*** Opening of DATASET RECORDS ***

-- ==== Sys2Proof/Machine/Ageing.lean ====
section
/-!
DEFINITION. The embedded MRAM with its partitions, its wear and its errors, and the ageing monitors and margin planner
(chapter 04).
-/
namespace Sys2Proof.Machine

/-- 86,400 s of TSC counts. -/
abbrev dayTsc : Nat := 8640000000000

/-- The counts of a list of numbers. -/
def sumN (l : List Nat) : Nat := l.foldl (· + ·) 0

/-- R164: days until `limit` on the least-squares line through the values, oldest first. DESIGN CHOICE (log 44): a single run,
through which no line is determined, gives 65,535 days. -/
def lifeDays (ys : List Nat) (limit : Nat) : Nat :=
  let n : Int := ys.length
  let p : Int := ys.getLast?.getD 0
  let xy := (ys.zipIdx.map fun e => (e.1 : Int) * e.2).sum
  let sx : Int := n * (n - 1) / 2
  let sy : Int := (ys.map Int.ofNat).sum
  let sxx := (ys.zipIdx.map fun e => (e.2 : Int) * e.2).sum
  let a := n * xy - sx * sy
  let b := n * sxx - sx * sx
  if a ≤ 0 ∨ b ≤ 0 then 65535
  else
    let q := ((limit : Int) - p) * b
    (clampI 0 65535 (rounded 164 q a)).toNat

namespace W

/-! ## Partitions (R173, R174) -/

/-- Base and size in bytes of partition i of the table in force, as BAR4 offsets. -/
def partBase (w : W) (i : Nat) : Nat := 4096 * fld (w.age.part.getD i 0) 0 16
def partSize (w : W) (i : Nat) : Nat := 4096 * fld (w.age.part.getD i 0) 16 16

/-- A BAR4 offset lies in partition i. -/
def inPart (w : W) (i off : Nat) : Bool := decide (w.partBase i ≤ off ∧ off < w.partBase i + w.partSize i)

/-- PART0 to PART7 as they stand in the registers. -/
def partRegs (w : W) : List Word := (List.range 8).map fun i => w.rd (R.NVM_PART i)

/-- An accepted write of a PART register goes to the directory; PEND shows a difference from the table in force
(R174). -/
def partWrite (w : W) (i : Nat) (v : Word) : W :=
  let w := w.wr (R.NVM_PART i) v
  ({ w with age.dir := some w.partRegs }).wrB R.NVM_PART_STAT 0 (w.partRegs != w.age.part)

/-! ## MRAM accesses (R154, R156, R158) -/

/-- The spare sectors follow the 16 sectors of the ageing log (R152). -/
def spareTotal (w : W) : Nat := w.partSize 7 / 4096 - 16
def spareUsed (w : W) : Nat := w.age.log.remap.length

/-- The array offset that a BAR4 offset reaches through the remap table (R154). -/
def phys (w : W) (off : Nat) : Nat :=
  match w.age.log.remap.find? fun e => e.1 == off / 4096 with
  | some (_, k) => w.partBase 7 + 4096 * (16 + k) + off % 4096
  | none => off

/-- The byte at a BAR4 offset as a read returns it: zero in a word that stands uncorrectable (R156). -/
def mramByte (w : W) (m : Memory) (off : Nat) : Byte :=
  let p := w.phys off
  if w.age.ueWords.contains (p / 8 * 8) then 0 else w.byte m (mramBase + p)
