def nats (b : List Byte) : List Nat := b.map (·.toNat)
def bytesOf (n : List Nat) : List Byte := n.map (BitVec.ofNat 8)

/-! ## GCM (SP 800-38D) -/

/-- Product in GF(2^128), most significant bit first. -/
def gf128 (x y : Nat) : Nat :=
  ((List.range 128).foldl (fun s i =>
    let z := if x.testBit (127 - i) then s.1 ^^^ s.2 else s.1
    (z, if s.2 % 2 = 1 then (s.2 / 2) ^^^ (0xE1 <<< 120) else s.2 / 2)) ((0, y) : Nat × Nat)).1

/-- The bytes padded with zeros to whole blocks. -/
def pad16 (m : List Byte) : List Byte := m ++ List.replicate ((16 - m.length % 16) % 16) 0#8

def ghash (h : Nat) (m : List Byte) : Nat :=
  (chunks 16 (m.length / 16 + 1) m).foldl (fun y b => gf128 (y ^^^ beNat b) h) 0

/-- Counter mode from the block after `j0`. -/
def gctr (rk : List (List Nat)) (j0 : List Byte) (m : List Byte) : List Byte :=
  ((chunks 16 (m.length / 16 + 1) m).zipIdx.map fun b =>
    let c := (beNat (j0.drop 12) + 1 + b.2) % 2 ^ 32
    bytesOf (xorL (nats b.1) (aesEnc rk (nats (j0.take 12 ++ toBe 4 c))))).flatten

/-- Ciphertext and tag from a 12-byte IV; `dec` takes the ciphertext as input. -/
def gcm (dec : Bool) (key iv aad m : List Byte) : List Byte × List Byte :=
  let rk := roundKeys key
  let h := beNat (bytesOf (aesEnc rk (List.replicate 16 0)))
  let j0 := iv ++ [0#8, 0#8, 0#8, 1#8]
  let o := gctr rk j0 m
  let c := if dec then m else o
  let s := ghash h (pad16 aad ++ pad16 c ++ toBe 8 (8 * aad.length) ++ toBe 8 (8 * c.length))
  (o, bytesOf (xorL (nats (toBe 16 s)) (aesEnc rk (nats j0))))

/-! ## CMAC (SP 800-38B) and key derivation (SP 800-108) -/

def dbl128 (x : Nat) : Nat := if x.testBit 127 then ((2 * x) % 2 ^ 128) ^^^ 0x87 else 2 * x

def cmac (key m : List Byte) : List Byte :=
  let rk := roundKeys key
  let e := fun (x : Nat) => beNat (bytesOf (aesEnc rk (nats (toBe 16 x))))
  let k1 := dbl128 (e 0)
  let n := if m.isEmpty then 1 else (m.length + 15) / 16
  let last := m.drop (16 * (n - 1))
  let lastBlk := if last.length = 16 then beNat last ^^^ k1
    else beNat (last ++ [0x80#8] ++ List.replicate (15 - last.length) 0#8) ^^^ dbl128 k1
  let y := (chunks 16 (n - 1) m).foldl (fun y b => e (y ^^^ beNat b)) 0
  toBe 16 (e (y ^^^ lastBlk))

/-- SP 800-108 in counter mode with CMAC: `n` bytes. What each iteration's input holds besides label and context (the
counter's and the length's widths, the separator) is not stated: the free function Config.kdfInput (log entry 61). -/
def kdf (key label ctx : List Byte) (n : Nat) : List Byte :=
  ((List.range ((n + 15) / 16)).flatMap fun i => cmac key (Config.kdfInput (i + 1) label ctx n)).take n

/-! ## KW (SP 800-38F) -/

/-- The steps of the wrapping function W on the semiblocks A, R1 to Rn. -/
def kwStep (rk : List (List Nat)) (s : List Nat × List (List Nat)) (t : Nat) : List Nat × List (List Nat) :=
  match s.2 with
  | [] => s
  | r :: rs =>
    let b := aesEnc rk (s.1 ++ r)
    (xorL (b.take 8) (nats (toBe 8 t)), rs ++ [b.drop 8])

def kwWrap (kek p : List Byte) : List Byte :=
  let r := chunks 8 (p.length / 8) (nats p)
  let (a, r) := ((List.range (6 * r.length)).map (· + 1)).foldl (kwStep (roundKeys kek)) (List.replicate 8 0xA6, r)
  bytesOf (a ++ r.flatten)

def kwUnstep (rk : List (List Nat)) (s : List Nat × List (List Nat)) (t : Nat) : List Nat × List (List Nat) :=
  match s.2.getLast? with
  | none => s
  | some r =>
    let b := aesDec rk (xorL s.1 (nats (toBe 8 t)) ++ r)
    (b.take 8, b.drop 8 :: s.2.dropLast)

/-- The unwrapped key; none when the integrity check fails. -/
def kwUnwrap (kek c : List Byte) : Option (List Byte) :=
  let n := c.length / 8 - 1
  let r := chunks 8 n (nats (c.drop 8))
  let (a, r) := ((List.range (6 * n)).map fun i => 6 * n - i).foldl (kwUnstep (roundKeys kek)) (nats (c.take 8), r)
  if a = List.replicate 8 0xA6 then some (bytesOf r.flatten) else none
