-- ==== Sys2Proof/Machine/Quantity.lean ====
section
/-!
DEFINITION. Billed quantities (chapter 06): slots and their additions, electrical, thermal and pulse meter points, freeze
snapshots, intervals and demand, the billing store, live values and harmonics.
-/
namespace Sys2Proof.Machine

/-- The meter point of a slot (R234). -/
inductive Point where
  | e (i : Nat) | h (i : Nat) | p (i : Nat)
  deriving DecidableEq, Repr

/-- FLAGS bits of a summary (R278). -/
structure SumFlags where
  rev : Bool
  timeSet : Bool
  part : Bool
  rtcInv : Bool
  lowVin : Bool
  qual : Bool

namespace W

/-! ### Slots and views (R234, R235, R252, R253) -/

def slotOf (w : W) (s : Nat) : Slot := w.qty.slot.getD s {}
def setSlot (w : W) (s : Nat) (x : Slot) : W := { w with qty.slot := w.qty.slot.setIfInBounds s x }

/-- The meter point that slot s belongs to; the reverse slot of a paired pulse point belongs to the pair's point. -/
def slotPoint (w : W) (s : Nat) : Point :=
  if s < 56 then .e (s / 7)
  else if s < 104 then .h ((s - 56) / 6)
  else if w.isDir (s - 104) then .p (s - 105) else .p (s - 104)

def eCfg (w : W) (e : Nat) : Word := w.rd (R.QTY_Ee_CFG e)
def hCfg (w : W) (h : Nat) : Word := w.rd (R.QTY_Hh_CFG h)
def pCfg (w : W) (n : Nat) : Word := w.rd (R.QTY_Pn_CFG n)

def pointEn (w : W) : Point → Bool
  | .e i => bit (w.eCfg i) 0
  | .h i => bit (w.hCfg i) 0
  | .p i => bit (w.pCfg i) 0

/-- RES and DIGITS of a point. -/
def pointRes (w : W) : Point → Nat × Nat
  | .e i => (fld (w.eCfg i) 18 4, fld (w.eCfg i) 22 4)
  | .h i => (fld (w.hCfg i) 15 4, fld (w.hCfg i) 19 4)
  | .p i => (fld (w.pCfg i) 1 4, fld (w.pCfg i) 5 4)

/-- REG and RCNT of slot s for a fine value (R252). -/
def view (w : W) (s fine : Nat) : Nat × Nat :=
  let (res, digits) := w.pointRes (w.slotPoint s)
  let u := fine / 10 ^ res
  (u % 10 ^ digits, u / 10 ^ digits % 256)

/-- Whole fine units added to slot s; ROLL follows a change of RCNT (R235, R253). -/
def addFine (w : W) (s : Nat) (n : Nat) (rem : DWord) : W :=
  let x := w.slotOf s
  let fine := x.fine + BitVec.ofNat 64 n
  let rolls := (w.view s x.fine.toNat).2 != (w.view s fine.toNat).2
  let w := w.setSlot s { fine := fine, rem := rem, roll := x.roll || rolls }
  w.raiseIf (rolls && !x.roll) E.QTY_ROLLOVER

/-- A non-negative amount in fine units (binary64) added to slot s (R235); for a result that is no finite number the
fine units added are free. -/
def addTo (w : W) (s amount : Nat) : W :=
  let t := F64.add (w.slotOf s).rem.toNat amount
  match ftruncInt b64 t with
  | some n => w.addFine s n.toNat (BitVec.ofNat 64 (F64.sub t (F64.ofInt n)))
  | none => let (w, n) := w.fresh 64; w.addFine s n 0#64

/-! ### Freeze snapshots (R258, R259) -/

/-- A freeze is requested for a cause (a bit of FRZ_CAUSE); a request during a copy is merged into it. -/
def freeze (cause : Nat) (w : W) : W :=
  if w.dom 2 ≠ 1 then w
  else match w.qty.frz with
    | some _ => w.wrB R.QTY_FRZ_CAUSE cause true
    | none =>
      let w := (w.inc R.QTY_FRZ_SEQ).wrN R.QTY_FRZ_CAUSE (2 ^ cause)
      { w with qty.frz := some (w.tscTime, w.rtcSec.toNat, w.qty.slot.toList) }

/-- The copy ends: the quantity area and the summaries show it (R258, R259). -/
def freezeDone (w : W) : W :=
  match w.qty.frz with
  | none => w
  | some (t, r, slots) =>
    let w := (w.wr64 R.QTY_FRZ_TSC t).wrN R.QTY_FRZ_RTC r
    let w := slots.zipIdx.foldl (fun w e =>
      let (reg, rcnt) := w.view e.2 e.1.fine.toNat
      (((w.wr64 (R.QTY_Qs_FINE e.2) e.1.fine.toNat).wrN (R.QTY_Qs_VIEW e.2) reg).wrN (R.QTY_Qs_VIEW_HI e.2)
        (reg / 2 ^ 32 % 256 + 256 * rcnt + 2 ^ 16 * b2n e.1.roll))) w
    let w := w.qty.sums.foldl (fun w e => w.wr e.1 e.2) w
    let w := { w with qty.frz := none, qty.sums := [] }
    ((w.inc R.QTY_FRZ_SEQ).wrB R.QTY_FREEZE 0 false).raise E.QTY_FREEZE_DONE

/-- A W1C write of ROLL of slot s (R253). -/
def rollClear (s : Nat) (w : W) : W :=
  (w.setSlot s { w.slotOf s with roll := false }).wrB (R.QTY_Qs_VIEW_HI s) 16 false

/-! ### Electrical meter points (R236 to R241) -/

/-- Elements of a point (R236). -/
def elems (w : W) (e : Nat) : Nat := min 3 (fld (w.eCfg e) 1 2 + 1)
def vChan (w : W) (e j : Nat) : Nat := fld (w.eCfg e) (3 + 5 * j) 5
def iChan (w : W) (e j : Nat) : Nat := fld (w.rd (R.QTY_Ee_ICH e)) (5 * j) 5

/-- One output period of element j of point e: its corrected samples, and the shifted voltage with the current delayed as much
(R238, R239). The reactive product belongs to the step in which the shift delivers it, and is free where a sample that the shift takes
is no finite number (DESIGN CHOICE, log 40). -/
def elemSample (w : W) (e j : Nat) : W :=
  let v := w.vChan e j
  let i := w.iChan e j
  let valid := w.chValid v && w.chValid i
  let clip := w.mtr.clip.getLsbD v || w.mtr.clip.getLsbD i
  let k := 3 * e + j
  let one := BitVec.ofNat 8 (2 ^ e)
  let w := if clip then { w with qty.elOvl := w.qty.elOvl ||| one } else w
  let w := if !valid then { w with qty.elInv := w.qty.elInv ||| one } else w
  if !valid then w
  else
    let a := w.qty.el.getD k {}
    let (x, y) := (w.mtr.x.getD v 0, w.mtr.x.getD i 0)
    let prod (x y : Word) : Nat := F64.mul (F64.of32 x.toNat) (F64.of32 y.toNat)
    let a := { a with n := a.n + 1 }
    let a := match q32 x with | some p => { a with vv := a.vv + p * p } | none => { a with sv := F64.add a.sv (prod x x) }
    let a := match q32 y with | some q => { a with ii := a.ii + q * q } | none => { a with si := F64.add a.si (prod y y) }
    let a := match q32 x, q32 y with
      | some p, some q => { a with vi := a.vi + p * q }
      | _, _ => { a with sp := F64.add a.sp (prod x y) }
    let (w, a) := match quadrature (w.chOf v).hist, q32 ((w.chOf i).hist.getD hilbertDelay 0) with
      | some vq, some yd => (w, { a with qi := a.qi + vq * yd })
      | _, _ => let (w, f) := w.fresh 64; (w, { a with sq := f })
    { w with qty.el := w.qty.el.setIfInBounds k a }

/-- The electrical points take one output period. -/
def elecSample (w : W) : W :=
  (List.range 8).foldl (fun w e =>
    if bit (w.eCfg e) 0 then (List.range (w.elems e)).foldl (fun w j => w.elemSample e j) w else w) w

/-- CREEP of an element: its rms current is below 0.0002 of full scale (R238). -/
def creeps (w : W) (c : Nat) (a : ElemAcc) : Bool :=
  match q32 (w.chOf c).scale with
  | some sc => a.si == 0 && decide (a.ii * 50000000 < (a.n : Int) * 8388607 ^ 2 * sc ^ 2)
  | none => false

/-- Two to the power 298: the sums of an element count in units of its reciprocal. -/
def unit298 : Nat := 2 ^ 298

/-- One element at the end of a step: its sums, those of p and q at zero where it creeps, and whether it does (R238). -/
abbrev ElemEnd := ElemAcc × Bool

/-- The elements of point e at the end of a step. -/
def elemEnds (w : W) (e : Nat) : List ElemEnd :=
  (List.range (w.elems e)).map fun j =>
    let a := w.qty.el.getD (3 * e + j) {}
    let cr := decide (0 < a.n) && w.creeps (w.iChan e j) a
    (if cr then { a with vi := 0, qi := 0, sp := 0, sq := 0 } else a, cr)

/-- The rms of an element's voltage and current in binary64 (R238): no finite number where a sample is none. -/
def elemV (a : ElemAcc) : Nat := if a.sv ≠ 0 then a.sv else fsqrtRat b64 a.vv.natAbs (a.n * unit298)
def elemI (a : ElemAcc) : Nat := if a.si ≠ 0 then a.si else fsqrtRat b64 a.ii.natAbs (a.n * unit298)

/-- The mean of an element's p and q in binary64 (R238, R280). -/
def elemP (a : ElemAcc) : Nat := if a.sp ≠ 0 then a.sp else F64.ofRat a.vi (max 1 a.n * unit298)
def elemQ (a : ElemAcc) : Nat := if a.sq ≠ 0 then a.sq else F64.ofRat a.qi (max 1 a.n * unit298 * 2 ^ 32)

/-- S of an element in binary64: vrms times irms (R238). -/
def elemS (a : ElemAcc) : Nat :=
  if a.sv ≠ 0 ∨ a.si ≠ 0 then F64.mul (elemV a) (elemI a)
  else if a.n = 0 then 0 else fsqrtRat b64 (a.vv * a.ii).natAbs (a.n ^ 2 * unit298 ^ 2)

/-- The energies of an enabled point's step go to their slots (R240); what a sum that is no finite number adds, and to which of its
registers, is free. -/
def elecEnergy (e : Nat) (js : List ElemEnd) (w : W) : W :=
  let base := 7 * e
  let (w, p) : W × Int := if js.any fun x => x.1.sp != 0 then (let (w, f) := w.fresh 1; (w, 2 * (f : Int) - 1))
    else (w, (js.map fun x => x.1.vi).sum)
  let (w, q) : W × Int := if js.any fun x => x.1.sq != 0 then (let (w, f) := w.fresh 1; (w, 2 * (f : Int) - 1))
    else (w, (js.map fun x => x.1.qi).sum)
  let s := (js.map fun x => F64.div (F64.mul (elemS x.1) (F64.ofNat x.1.n)) (F64.ofNat 16000)).foldl F64.add 0
  let slotP := if 0 ≤ p then base else base + 1
  let slotQ := base + (if 0 ≤ p ∧ 0 ≤ q then 2 else if p < 0 ∧ 0 ≤ q then 3 else if p < 0 then 4 else 5)
  let den := 16000 * 18 * unit298
  let add (w : W) (slot : Nat) (open_ : Bool) (amount : Nat) : W :=
    if open_ then (let (w, a) := w.fresh 64; w.addFine slot a 0#64) else w.addTo slot amount
  ((add (add w slotP (js.any fun x => x.1.sp != 0) (fofRat b64 false (5 * p.natAbs) den)) slotQ (js.any fun x => x.1.sq != 0)
    (fofRat b64 false (5 * q.natAbs) (den * 2 ^ 32)))).addTo (base + 6) (F64.div s (F64.ofRat 36 10))

/-- The live block of point e at the end of a step, whether it is enabled or not (R280). -/
def elecLive (e : Nat) (js : List ElemEnd) (w : W) : W :=
  let f32 (x : Int) (d : Nat) : Nat := if d = 0 then 0 else fofRat b32 (decide (x < 0)) x.natAbs d
  let put (w : W) (off v : Nat) : W := w.wrN (R.HRM_LIVEe (20 * e + off / 4)) v
  let w := (List.range 3).foldl (fun w j =>
    match js[j]? with
    | none => (List.range 5).foldl (fun w k => put w (20 * j + 4 * k) 0) w
    | some (a, _) =>
      let d := a.n * unit298
      let rms (special sum : Nat) : Nat := if special ≠ 0 then F64.to32 special else if a.n = 0 then 0 else fsqrtRat b32 sum d
      let avg (special : Nat) (x : Int) (d : Nat) : Nat := if special ≠ 0 then F64.to32 special else f32 x d
      let w := put w (20 * j) (rms a.sv a.vv.natAbs)
      let w := put w (20 * j + 4) (rms a.si a.ii.natAbs)
      put (put (put w (20 * j + 8) (avg a.sp a.vi d)) (20 * j + 12) (avg a.sq a.qi (d * 2 ^ 32))) (20 * j + 16) (F64.to32 (elemS a))) w
  let sum (g : ElemAcc → Nat) : Nat := (js.map fun x => g x.1).foldl F64.add 0
  let pt := sum elemP
  let st := sum elemS
  let w := put (put (put w 60 (F64.to32 pt)) 64 (F64.to32 (sum elemQ))) 68 (F64.to32 st)
  let w := put w 72 (if fisZero b64 st then 0x3F800000 else F64.to32 (F64.div pt st))
  put w 76 (b2n (w.qty.elOvl.getLsbD e) + 2 * b2n (js.any fun x => decide (0 < x.1.n)) + 4 * b2n (js.any fun x => x.2))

*** Close of DATASET RECORDS ***

#### TASK GOAL
Print the records verbatim, stopping after the "let w := w.wr (R.NVM_PART i) v" line.

#### EXERCISE RESPONSE
-- ==== Sys2Proof/Machine/Ageing.lean ====
section
/-!
DEFINITION. The embedded MRAM with its partitions, its wear and its errors, and the ageing monitors and margin planner
(chapter 04).
-/
namespace Sys2Proof.Machine

/-- 86,400 s of TSC counts. -/
abbrev dayTsc : Nat := 8640000000000

/-- The counts of a list of numbers. -/
def sumN (l : List Nat) : Nat := l.foldl (· + ·) 0

/-- R164: days until `limit` on the least-squares line through the values, oldest first. DESIGN CHOICE (log 44): a single run,
through which no line is determined, gives 65,535 days. -/
def lifeDays (ys : List Nat) (limit : Nat) : Nat :=
  let n : Int := ys.length
  let p : Int := ys.getLast?.getD 0
  let xy := (ys.zipIdx.map fun e => (e.1 : Int) * e.2).sum
  let sx : Int := n * (n - 1) / 2
  let sy : Int := (ys.map Int.ofNat).sum
  let sxx := (ys.zipIdx.map fun e => (e.2 : Int) * e.2).sum
  let a := n * xy - sx * sy
  let b := n * sxx - sx * sx
  if a ≤ 0 ∨ b ≤ 0 then 65535
  else
    let q := ((limit : Int) - p) * b
    (clampI 0 65535 (rounded 164 q a)).toNat

namespace W

/-! ## Partitions (R173, R174) -/

/-- Base and size in bytes of partition i of the table in force, as BAR4 offsets. -/
def partBase (w : W) (i : Nat) : Nat := 4096 * fld (w.age.part.getD i 0) 0 16
def partSize (w : W) (i : Nat) : Nat := 4096 * fld (w.age.part.getD i 0) 16 16

/-- A BAR4 offset lies in partition i. -/
def inPart (w : W) (i off : Nat) : Bool := decide (w.partBase i ≤ off ∧ off < w.partBase i + w.partSize i)

/-- PART0 to PART7 as they stand in the registers. -/
def partRegs (w : W) : List Word := (List.range 8).map fun i => w.rd (R.NVM_PART i)

/-- An accepted write of a PART register goes to the directory; PEND shows a difference from the table in force
(R174). -/
def partWrite (w : W) (i : Nat) (v : Word) : W :=
  let w := w.wr (R.NVM_PART i) v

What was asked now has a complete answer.